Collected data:
/-- The row that an event other than FAULT and FAULT_CLEAR finds. -/
def State.plaRow (s : State) (c ev : Nat) (new : Option PlaFx) : Option SRow :=
  (s.plaRows c).find? fun r => r.state == s.plaState c && r.event == ev && s.plaCond c r.cond new

/-- An event reaches the sequencer of channel `c` (R471, R473); without a row it changes nothing (R10). -/
def State.plaEvent (s : State) (c ev : Nat) (new : Option PlaFx := none) : State :=
  let st := s.plaState c
  if ev = 6 then
    (if st = 4 then s
     else (((s.plaAct c 640 0 none).modHch c fun h => { h with forced := false }).wr F.PLA_CH_STAT_STATE 4 c).boostUpdate)
  else if ev = 7 then (if st = 4 then (s.wr F.PLA_CH_STAT_STATE 0 c).boostUpdate else s)
  else
    match s.plaRow c ev new with
    | some r => ((s.plaAct c r.action r.arg new).wr F.PLA_CH_STAT_STATE r.next c).boostUpdate
    | none => match new with
      | some x => s.fxGone c x
      | none => s

/-- An IDLE channel takes the table that PLA_CHc_TABLE names (Table 16-7). -/
def State.takeTable (s : State) (c : Nat) : State :=
  let id := s.rd F.PLA_CH_TABLE_TABLE_ID c
  if s.plaState c = 0 then s.wr F.PLA_CH_STAT_TABLE (if (s.stateTable 1 id).isSome then id else 255) c else s

/-- NEW. -/
def State.plaNew (s : State) (c : Nat) (x : PlaFx) : State := (s.takeTable c).plaEvent c 0 (some x)

/-- The channel brakes for at most min(BRAKE.MAX_MS, 10 ms), then goes OFF and IDLE (R473). -/
def State.forceBrake (s : State) (c : Nat) : State :=
  if s.plaState c = 0 || s.plaState c = 4 then s
  else
    (s.modHch c fun h =>
      { h with cur := h.cur.map fun x => { x with stopped := true }, mode := .brake, forced := true, settle := 0,
               timer := some (s.elapsed + min (s.brakeMs c) 10 * 1000000) }).wr F.PLA_CH_STAT_STATE 3 c

/-- The forced braking ends. Effects of other coves that are still queued then start as new ones. -/
def State.forcedEnd (s : State) (c : Nat) : State :=
  let s := (((s.endCur c 3).plaOff1 c).modHch c fun h => { h with forced := false }).wr F.PLA_CH_STAT_STATE 0 c
  match bestFx (s.hch c).queue with
  | none => s.boostUpdate
  | some x => (s.modHch c fun h => { h with queue := h.queue.erase x }).plaNew c x

/-- SETTLED or TIMER. -/
def State.plaTimed (s : State) (c ev : Nat) : State := if (s.hch c).forced then s.forcedEnd c else s.plaEvent c ev

/-- WAVE_END (R466). -/
def execWaveEnd (c : Fin 16) (s : State) : Ans :=
  let h := s.hch c.val
  if !h.waveDone || h.forced then .next s
  else .next ((s.modHch c.val fun h => { h with waveDone := false }).plaEvent c.val 2)

/-- SETTLED (R470): 96 control samples below THRESH. -/
def execSettled (c : Fin 16) (s : State) : Ans :=
  let h := s.hch c.val
  if h.mode = .off || h.settle < 96 then .next s
  else .next ((s.modHch c.val fun h => { h with settle := 0 }).plaTimed c.val 4)

/-- SEQUENCER_TIMER (R471). -/
def execSequencerTimer (c : Fin 16) (s : State) : Ans :=
  match (s.hch c.val).timer with
  | none => .next s
  | some t =>
    if s.elapsed < t then .next s
    else .next ((s.modHch c.val fun h => { h with timer := none }).plaTimed c.val 5)

/-! ### Submission (R464, R465, R474) -/

/-- Record of waveform table `w`. -/
def State.waveRec (s : State) (w : Nat) : List Byte := slice s.img.waves (2056 * w) 2056

/-- The table exists and has EN set. -/
def State.waveOk (s : State) (w : Nat) : Bool :=
  decide (2056 * w + 2056 ≤ s.img.waves.length) && bit (leAt (s.waveRec w) 0 1) 0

Action item:
The expected answer is each line of the records above that includes the string "waveRec".

Answer to this task:
def State.waveRec (s : State) (w : Nat) : List Byte := slice s.img.waves (2056 * w) 2056
  decide (2056 * w + 2056 ≤ s.img.waves.length) && bit (leAt (s.waveRec w) 0 1) 0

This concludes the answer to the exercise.